Reviewed-by: Kuppuswamy Sathyanarayanan <[email protected]>


>
> Signed-off-by: Michael Kelley <[email protected]>
> ---
> arch/x86/hyperv/ivm.c | 49 ++++++++++++++++++++++++++++++++++++++++---
> 1 file changed, 46 insertions(+), 3 deletions(-)
>
> diff --git a/arch/x86/hyperv/ivm.c b/arch/x86/hyperv/ivm.c
> index 8ba18635e338..5ad39256a5d2 100644
> --- a/arch/x86/hyperv/ivm.c
> +++ b/arch/x86/hyperv/ivm.c
> @@ -15,6 +15,7 @@
> #include <asm/io.h>
> #include <asm/coco.h>
> #include <asm/mem_encrypt.h>
> +#include <asm/set_memory.h>
> #include <asm/mshyperv.h>
> #include <asm/hypervisor.h>
> #include <asm/mtrr.h>
> @@ -502,6 +503,31 @@ static int hv_mark_gpa_visibility(u16 count, const u64 pfn[],
> return -EFAULT;
> }
>
> +/*
> + * When transitioning memory between encrypted and decrypted, the caller
> + * of set_memory_encrypted() or set_memory_decrypted() is responsible for
> + * ensuring that the memory isn't in use and isn't referenced while the
> + * transition is in progress.

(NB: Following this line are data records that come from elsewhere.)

/-! `State.answer` changes `resp` alone. -/
@[simp] theorem State.answer_reg (s : State) (k : Answer) (v : Nat) : (s.answer k v).reg = s.reg := rfl
@[simp] theorem State.answer_shadow (s : State) (k : Answer) (v : Nat) : (s.answer k v).shadow = s.shadow := rfl
@[simp] theorem State.answer_free (s : State) (k : Answer) (v : Nat) : (s.answer k v).free = s.free := rfl
@[simp] theorem State.answer_tb (s : State) (k : Answer) (v : Nat) : (s.answer k v).tb = s.tb := rfl
@[simp] theorem State.answer_tbFrac (s : State) (k : Answer) (v : Nat) : (s.answer k v).tbFrac = s.tbFrac := rfl
@[simp] theorem State.answer_tbHid (s : State) (k : Answer) (v : Nat) : (s.answer k v).tbHid = s.tbHid := rfl
@[simp] theorem State.answer_sup (s : State) (k : Answer) (v : Nat) : (s.answer k v).sup = s.sup := rfl
@[simp] theorem State.answer_clk (s : State) (k : Answer) (v : Nat) : (s.answer k v).clk = s.clk := rfl
@[simp] theorem State.answer_cmp (s : State) (k : Answer) (v : Nat) : (s.answer k v).cmp = s.cmp := rfl
@[simp] theorem State.answer_casc (s : State) (k : Answer) (v : Nat) : (s.answer k v).casc = s.casc := rfl
@[simp] theorem State.answer_cascPhase (s : State) (k : Answer) (v : Nat) : (s.answer k v).cascPhase = s.cascPhase := rfl
@[simp] theorem State.answer_dom (s : State) (k : Answer) (v : Nat) : (s.answer k v).dom = s.dom := rfl
@[simp] theorem State.answer_reqs (s : State) (k : Answer) (v : Nat) : (s.answer k v).reqs = s.reqs := rfl
@[simp] theorem State.answer_stall (s : State) (k : Answer) (v : Nat) : (s.answer k v).stall = s.stall := rfl
@[simp] theorem State.answer_rind (s : State) (k : Answer) (v : Nat) : (s.answer k v).rind = s.rind := rfl
@[simp] theorem State.answer_wdgAlt (s : State) (k : Answer) (v : Nat) : (s.answer k v).wdgAlt = s.wdgAlt := rfl
@[simp] theorem State.answer_wdgReset (s : State) (k : Answer) (v : Nat) : (s.answer k v).wdgReset = s.wdgReset := rfl
@[simp] theorem State.answer_wdgFrom (s : State) (k : Answer) (v : Nat) : (s.answer k v).wdgFrom = s.wdgFrom := rfl
@[simp] theorem State.answer_wdgPause (s : State) (k : Answer) (v : Nat) : (s.answer k v).wdgPause = s.wdgPause := rfl
@[simp] theorem State.answer_wdgMs (s : State) (k : Answer) (v : Nat) : (s.answer k v).wdgMs = s.wdgMs := rfl
@[simp] theorem State.answer_gate (s : State) (k : Answer) (v : Nat) : (s.answer k v).gate = s.gate := rfl
@[simp] theorem State.answer_cald (s : State) (k : Answer) (v : Nat) : (s.answer k v).cald = s.cald := rfl
@[simp] theorem State.answer_chan (s : State) (k : Answer) (v : Nat) : (s.answer k v).chan = s.chan := rfl
@[simp] theorem State.answer_fio (s : State) (k : Answer) (v : Nat) : (s.answer k v).fio = s.fio := rfl
@[simp] theorem State.answer_keep (s : State) (k : Answer) (v : Nat) : (s.answer k v).keep = s.keep := rfl
@[simp] theorem State.answer_bridge (s : State) (k : Answer) (v : Nat) : (s.answer k v).bridge = s.bridge := rfl
@[simp] theorem State.answer_rpe (s : State) (k : Answer) (v : Nat) : (s.answer k v).rpe = s.rpe := rfl
@[simp] theorem State.answer_valve (s : State) (k : Answer) (v : Nat) : (s.answer k v).valve = s.valve := rfl
@[simp] theorem State.answer_bank (s : State) (k : Answer) (v : Nat) : (s.answer k v).bank = s.bank := rfl
@[simp] theorem State.answer_swi (s : State) (k : Answer) (v : Nat) : (s.answer k v).swi = s.swi := rfl
@[simp] theorem State.answer_parkQ (s : State) (k : Answer) (v : Nat) : (s.answer k v).parkQ = s.parkQ := rfl
@[simp] theorem State.answer_ssupOc (s : State) (k : Answer) (v : Nat) : (s.answer k v).ssupOc = s.ssupOc := rfl
@[simp] theorem State.answer_sense (s : State) (k : Answer) (v : Nat) : (s.answer k v).sense = s.sense := rfl
@[simp] theorem State.answer_led (s : State) (k : Answer) (v : Nat) : (s.answer k v).led = s.led := rfl
@[simp] theorem State.answer_ldc (s : State) (k : Answer) (v : Nat) : (s.answer k v).ldc = s.ldc := rfl
@[simp] theorem State.answer_ldcRam (s : State) (k : Answer) (v : Nat) : (s.answer k v).ldcRam = s.ldcRam := rfl
@[simp] theorem State.answer_preps (s : State) (k : Answer) (v : Nat) : (s.answer k v).preps = s.preps := rfl
@[simp] theorem State.answer_slots (s : State) (k : Answer) (v : Nat) : (s.answer k v).slots = s.slots := rfl
@[simp] theorem State.answer_woken (s : State) (k : Answer) (v : Nat) : (s.answer k v).woken = s.woken := rfl
@[simp] theorem State.answer_fer (s : State) (k : Answer) (v : Nat) : (s.answer k v).fer = s.fer := rfl
@[simp] theorem State.answer_immo (s : State) (k : Answer) (v : Nat) : (s.answer k v).immo = s.immo := rfl
@[simp] theorem State.answer_lf (s : State) (k : Answer) (v : Nat) : (s.answer k v).lf = s.lf := rfl
@[simp] theorem State.answer_can (s : State) (k : Answer) (v : Nat) : (s.answer k v).can = s.can := rfl
@[simp] theorem State.answer_xcvr (s : State) (k : Answer) (v : Nat) : (s.answer k v).xcvr = s.xcvr := rfl
@[simp] theorem State.answer_vcc5Low (s : State) (k : Answer) (v : Nat) : (s.answer k v).vcc5Low = s.vcc5Low := rfl
@[simp] theorem State.answer_msgRam (s : State) (k : Answer) (v : Nat) : (s.answer k v).msgRam = s.msgRam := rfl
@[simp] theorem State.answer_nmBus (s : State) (k : Answer) (v : Nat) : (s.answer k v).nmBus = s.nmBus := rfl
@[simp] theorem State.answer_nm (s : State) (k : Answer) (v : Nat) : (s.answer k v).nm = s.nm := rfl
@[simp] theorem State.answer_wake (s : State) (k : Answer) (v : Nat) : (s.answer k v).wake = s.wake := rfl
@[simp] theorem State.answer_lin (s : State) (k : Answer) (v : Nat) : (s.answer k v).lin = s.lin := rfl
@[simp] theorem State.answer_mac (s : State) (k : Answer) (v : Nat) : (s.answer k v).mac = s.mac := rfl
@[simp] theorem State.answer_nt (s : State) (k : Answer) (v : Nat) : (s.answer k v).nt = s.nt := rfl
@[simp] theorem State.answer_ring (s : State) (k : Answer) (v : Nat) : (s.answer k v).ring = s.ring := rfl
@[simp] theorem State.answer_core (s : State) (k : Answer) (v : Nat) : (s.answer k v).core = s.core := rfl
@[simp] theorem State.answer_dram (s : State) (k : Answer) (v : Nat) : (s.answer k v).dram = s.dram := rfl
@[simp] theorem State.answer_iram (s : State) (k : Answer) (v : Nat) : (s.answer k v).iram = s.iram := rfl
@[simp] theorem State.answer_soft (s : State) (k : Answer) (v : Nat) : (s.answer k v).soft = s.soft := rfl
@[simp] theorem State.answer_mbox (s : State) (k : Answer) (v : Nat) : (s.answer k v).mbox = s.mbox := rfl
@[simp] theorem State.answer_eccBad (s : State) (k : Answer) (v : Nat) : (s.answer k v).eccBad = s.eccBad := rfl
@[simp] theorem State.answer_logMin (s : State) (k : Answer) (v : Nat) : (s.answer k v).logMin = s.logMin := rfl
@[simp] theorem State.answer_nvm (s : State) (k : Answer) (v : Nat) : (s.answer k v).nvm = s.nvm := rfl
@[simp] theorem State.answer_eeprom (s : State) (k : Answer) (v : Nat) : (s.answer k v).eeprom = s.eeprom := rfl
@[simp] theorem State.answer_torn (s : State) (k : Answer) (v : Nat) : (s.answer k v).torn = s.torn := rfl
@[simp] theorem State.answer_boot (s : State) (k : Answer) (v : Nat) : (s.answer k v).boot = s.boot := rfl
@[simp] theorem State.answer_fuse (s : State) (k : Answer) (v : Nat) : (s.answer k v).fuse = s.fuse := rfl
@[simp] theorem State.answer_att (s : State) (k : Answer) (v : Nat) : (s.answer k v).att = s.att := rfl
@[simp] theorem State.answer_host (s : State) (k : Answer) (v : Nat) : (s.answer k v).host = s.host := rfl
@[simp] theorem State.answer_mon (s : State) (k : Answer) (v : Nat) : (s.answer k v).mon = s.mon := rfl
@[simp] theorem State.answer_cnvm (s : State) (k : Answer) (v : Nat) : (s.answer k v).cnvm = s.cnvm := rfl
@[simp] theorem State.answer_sram (s : State) (k : Answer) (v : Nat) : (s.answer k v).sram = s.sram := rfl
@[simp] theorem State.answer_pending (s : State) (k : Answer) (v : Nat) : (s.answer k v).pending = s.pending := rfl

/-! `State.setDom` changes `dom` alone. -/
@[simp] theorem State.setDom_reg (s : State) (n : Nat) (d : Dom) : (s.setDom n d).reg = s.reg := rfl
@[simp] theorem State.setDom_shadow (s : State) (n : Nat) (d : Dom) : (s.setDom n d).shadow = s.shadow := rfl
@[simp] theorem State.setDom_resp (s : State) (n : Nat) (d : Dom) : (s.setDom n d).resp = s.resp := rfl
@[simp] theorem State.setDom_free (s : State) (n : Nat) (d : Dom) : (s.setDom n d).free = s.free := rfl
@[simp] theorem State.setDom_tb (s : State) (n : Nat) (d : Dom) : (s.setDom n d).tb = s.tb := rfl
@[simp] theorem State.setDom_tbFrac (s : State) (n : Nat) (d : Dom) : (s.setDom n d).tbFrac = s.tbFrac := rfl
@[simp] theorem State.setDom_tbHid (s : State) (n : Nat) (d : Dom) : (s.setDom n d).tbHid = s.tbHid := rfl
@[simp] theorem State.setDom_sup (s : State) (n : Nat) (d : Dom) : (s.setDom n d).sup = s.sup := rfl
@[simp] theorem State.setDom_clk (s : State) (n : Nat) (d : Dom) : (s.setDom n d).clk = s.clk := rfl
@[simp] theorem State.setDom_cmp (s : State) (n : Nat) (d : Dom) : (s.setDom n d).cmp = s.cmp := rfl
@[simp] theorem State.setDom_casc (s : State) (n : Nat) (d : Dom) : (s.setDom n d).casc = s.casc := rfl
@[simp] theorem State.setDom_cascPhase (s : State) (n : Nat) (d : Dom) : (s.setDom n d).cascPhase = s.cascPhase := rfl
@[simp] theorem State.setDom_reqs (s : State) (n : Nat) (d : Dom) : (s.setDom n d).reqs = s.reqs := rfl
@[simp] theorem State.setDom_stall (s : State) (n : Nat) (d : Dom) : (s.setDom n d).stall = s.stall := rfl
@[simp] theorem State.setDom_rind (s : State) (n : Nat) (d : Dom) : (s.setDom n d).rind = s.rind := rfl
@[simp] theorem State.setDom_wdgAlt (s : State) (n : Nat) (d : Dom) : (s.setDom n d).wdgAlt = s.wdgAlt := rfl
@[simp] theorem State.setDom_wdgReset (s : State) (n : Nat) (d : Dom) : (s.setDom n d).wdgReset = s.wdgReset := rfl
@[simp] theorem State.setDom_wdgFrom (s : State) (n : Nat) (d : Dom) : (s.setDom n d).wdgFrom = s.wdgFrom := rfl
@[simp] theorem State.setDom_wdgPause (s : State) (n : Nat) (d : Dom) : (s.setDom n d).wdgPause = s.wdgPause := rfl
@[simp] theorem State.setDom_wdgMs (s : State) (n : Nat) (d : Dom) : (s.setDom n d).wdgMs = s.wdgMs := rfl
@[simp] theorem State.setDom_gate (s : State) (n : Nat) (d : Dom) : (s.setDom n d).gate = s.gate := rfl
@[simp] theorem State.setDom_cald (s : State) (n : Nat) (d : Dom) : (s.setDom n d).cald = s.cald := rfl
@[simp] theorem State.setDom_chan (s : State) (n : Nat) (d : Dom) : (s.setDom n d).chan = s.chan := rfl
@[simp] theorem State.setDom_fio (s : State) (n : Nat) (d : Dom) : (s.setDom n d).fio = s.fio := rfl
@[simp] theorem State.setDom_keep (s : State) (n : Nat) (d : Dom) : (s.setDom n d).keep = s.keep := rfl
@[simp] theorem State.setDom_bridge (s : State) (n : Nat) (d : Dom) : (s.setDom n d).bridge = s.bridge := rfl
@[simp] theorem State.setDom_rpe (s : State) (n : Nat) (d : Dom) : (s.setDom n d).rpe = s.rpe := rfl
@[simp] theorem State.setDom_valve (s : State) (n : Nat) (d : Dom) : (s.setDom n d).valve = s.valve := rfl
@[simp] theorem State.setDom_bank (s : State) (n : Nat) (d : Dom) : (s.setDom n d).bank = s.bank := rfl
@[simp] theorem State.setDom_swi (s : State) (n : Nat) (d : Dom) : (s.setDom n d).swi = s.swi := rfl
@[simp] theorem State.setDom_parkQ (s : State) (n : Nat) (d : Dom) : (s.setDom n d).parkQ = s.parkQ := rfl
@[simp] theorem State.setDom_ssupOc (s : State) (n : Nat) (d : Dom) : (s.setDom n d).ssupOc = s.ssupOc := rfl
@[simp] theorem State.setDom_sense (s : State) (n : Nat) (d : Dom) : (s.setDom n d).sense = s.sense := rfl
@[simp] theorem State.setDom_led (s : State) (n : Nat) (d : Dom) : (s.setDom n d).led = s.led := rfl
@[simp] theorem State.setDom_ldc (s : State) (n : Nat) (d : Dom) : (s.setDom n d).ldc = s.ldc := rfl
@[simp] theorem State.setDom_ldcRam (s : State) (n : Nat) (d : Dom) : (s.setDom n d).ldcRam = s.ldcRam := rfl
@[simp] theorem State.setDom_preps (s : State) (n : Nat) (d : Dom) : (s.setDom n d).preps = s.preps := rfl
@[simp] theorem State.setDom_slots (s : State) (n : Nat) (d : Dom) : (s.setDom n d).slots = s.slots := rfl
@[simp] theorem State.setDom_woken (s : State) (n : Nat) (d : Dom) : (s.setDom n d).woken = s.woken := rfl
@[simp] theorem State.setDom_fer (s : State) (n : Nat) (d : Dom) : (s.setDom n d).fer = s.fer := rfl
@[simp] theorem State.setDom_immo (s : State) (n : Nat) (d : Dom) : (s.setDom n d).immo = s.immo := rfl
@[simp] theorem State.setDom_lf (s : State) (n : Nat) (d : Dom) : (s.setDom n d).lf = s.lf := rfl
@[simp] theorem State.setDom_can (s : State) (n : Nat) (d : Dom) : (s.setDom n d).can = s.can := rfl
@[simp] theorem State.setDom_xcvr (s : State) (n : Nat) (d : Dom) : (s.setDom n d).xcvr = s.xcvr := rfl
@[simp] theorem State.setDom_vcc5Low (s : State) (n : Nat) (d : Dom) : (s.setDom n d).vcc5Low = s.vcc5Low := rfl
@[simp] theorem State.setDom_msgRam (s : State) (n : Nat) (d : Dom) : (s.setDom n d).msgRam = s.msgRam := rfl
@[simp] theorem State.setDom_nmBus (s : State) (n : Nat) (d : Dom) : (s.setDom n d).nmBus = s.nmBus := rfl
@[simp] theorem State.setDom_nm (s : State) (n : Nat) (d : Dom) : (s.setDom n d).nm = s.nm := rfl
@[simp] theorem State.setDom_wake (s : State) (n : Nat) (d : Dom) : (s.setDom n d).wake = s.wake := rfl
@[simp] theorem State.setDom_lin (s : State) (n : Nat) (d : Dom) : (s.setDom n d).lin = s.lin := rfl
@[simp] theorem State.setDom_mac (s : State) (n : Nat) (d : Dom) : (s.setDom n d).mac = s.mac := rfl
@[simp] theorem State.setDom_nt (s : State) (n : Nat) (d : Dom) : (s.setDom n d).nt = s.nt := rfl
@[simp] theorem State.setDom_ring (s : State) (n : Nat) (d : Dom) : (s.setDom n d).ring = s.ring := rfl
@[simp] theorem State.setDom_core (s : State) (n : Nat) (d : Dom) : (s.setDom n d).core = s.core := rfl
@[simp] theorem State.setDom_dram (s : State) (n : Nat) (d : Dom) : (s.setDom n d).dram = s.dram := rfl
@[simp] theorem State.setDom_iram (s : State) (n : Nat) (d : Dom) : (s.setDom n d).iram = s.iram := rfl
@[simp] theorem State.setDom_soft (s : State) (n : Nat) (d : Dom) : (s.setDom n d).soft = s.soft := rfl
@[simp] theorem State.setDom_mbox (s : State) (n : Nat) (d : Dom) : (s.setDom n d).mbox = s.mbox := rfl
@[simp] theorem State.setDom_eccBad (s : State) (n : Nat) (d : Dom) : (s.setDom n d).eccBad = s.eccBad := rfl
@[simp] theorem State.setDom_logMin (s : State) (n : Nat) (d : Dom) : (s.setDom n d).logMin = s.logMin := rfl
@[simp] theorem State.setDom_nvm (s : State) (n : Nat) (d : Dom) : (s.setDom n d).nvm = s.nvm := rfl
@[simp] theorem State.setDom_eeprom (s : State) (n : Nat) (d : Dom) : (s.setDom n d).eeprom = s.eeprom := rfl
@[simp] theorem State.setDom_torn (s : State) (n : Nat) (d : Dom) : (s.setDom n d).torn = s.torn := rfl
@[simp] theorem State.setDom_boot (s : State) (n : Nat) (d : Dom) : (s.setDom n d).boot = s.boot := rfl
@[simp] theorem State.setDom_fuse (s : State) (n : Nat) (d : Dom) : (s.setDom n d).fuse = s.fuse := rfl
@[simp] theorem State.setDom_att (s : State) (n : Nat) (d : Dom) : (s.setDom n d).att = s.att := rfl
@[simp] theorem State.setDom_host (s : State) (n : Nat) (d : Dom) : (s.setDom n d).host = s.host := rfl
@[simp] theorem State.setDom_mon (s : State) (n : Nat) (d : Dom) : (s.setDom n d).mon = s.mon := rfl
@[simp] theorem State.setDom_cnvm (s : State) (n : Nat) (d : Dom) : (s.setDom n d).cnvm = s.cnvm := rfl
@[simp] theorem State.setDom_sram (s : State) (n : Nat) (d : Dom) : (s.setDom n d).sram = s.sram := rfl
@[simp] theorem State.setDom_pending (s : State) (n : Nat) (d : Dom) : (s.setDom n d).pending = s.pending := rfl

The transition has multiple steps, and the
> + * memory is in an inconsistent state until all steps are complete. A
> + * reference while the state is inconsistent could result in an exception
> + * that can't be cleanly fixed up.
> + *
> + * But the Linux kernel load_unaligned_zeropad() mechanism could cause a
> + * stray reference that can't be prevented by the caller, so Linux has
> + * specific code to handle this case. But when the #VC and #VE exceptions
> + * routed to a paravisor, the specific code doesn't work. To avoid this
> + * problem, mark the pages as "not present" while the transition is in
> + * progress. If load_unaligned_zeropad() causes a stray reference, a normal
> + * page fault is generated instead of #VC or #VE, and the page-fault-based
> + * handlers for load_unaligned_zeropad() resolve the reference. When the
> + * transition is complete, hv_vtom_set_host_visibility() marks the pages
> + * as "present" again.
> + */
> +static bool hv_vtom_clear_present(unsigned long kbuffer, int pagecount, bool enc)
> +{
> + return !set_memory_np(kbuffer, pagecount);
> +}
> +
> /*
> * hv_vtom_set_host_visibility - Set specified memory visible to host.
> *
> @@ -521,7 +547,7 @@ static bool hv_vtom_set_host_visibility(unsigned long kbuffer, int pagecount, bo
>
> pfn_array = kmalloc(HV_HYP_PAGE_SIZE, GFP_KERNEL);
> if (!pfn_array)
> - return false;
> + goto err_set_memory_p;
>
> for (i = 0, pfn = 0; i < pagecount; i++) {
> /*
> @@ -545,14 +571,30 @@ static bool hv_vtom_set_host_visibility(unsigned long kbuffer, int pagecount, bo
> }
> }
>
> - err_free_pfn_array:
> +err_free_pfn_array:
> kfree(pfn_array);
> +
> +err_set_memory_p:
> + /*
> + * Set the PTE PRESENT bits again to revert what hv_vtom_clear_present()
> + * did. Do this even if there is an error earlier in this function in
> + * order to avoid leaving the memory range in a "broken" state. Setting
> + * the PRESENT bits shouldn't fail, but return an error if it does.
> + */
> + if (set_memory_p(kbuffer, pagecount))
> + result = false;
> +
> return result;
> }
>
> static bool hv_vtom_tlb_flush_required(bool private)
> {
> - return true;
> + /*
> + * Since hv_vtom_clear_present() marks the PTEs as "not present"
> + * and flushes the TLB, they can't be in the TLB. That makes the
> + * flush controlled by this function redundant, so return "false".
> + */
> + return false;
> }
>
> static bool hv_vtom_cache_flush_required(void)
> @@ -615,6 +657,7 @@ void __init hv_vtom_init(void)
> x86_platform.hyper.is_private_mmio = hv_is_private_mmio;
> x86_platform.guest.enc_cache_flush_required = hv_vtom_cache_flush_required;
> x86_platform.guest.enc_tlb_flush_required = hv_vtom_tlb_flush_required;
> + x86_platform.guest.enc_status_change_prepare = hv_vtom_clear_present;
> x86_platform.guest.enc_status_change_finish = hv_vtom_set_host_visibility;
>
> /* Set WB as the default cache mode. */

--
Sathyanarayanan Kuppuswamy
Linux Kernel Developer


2024-01-08 19:13:45

by Michael Kelley

[permalink] [raw]
Subject: RE: [PATCH v3 3/3] x86/hyperv: Make encrypted/decrypted changes safe for load_unaligned_zeropad()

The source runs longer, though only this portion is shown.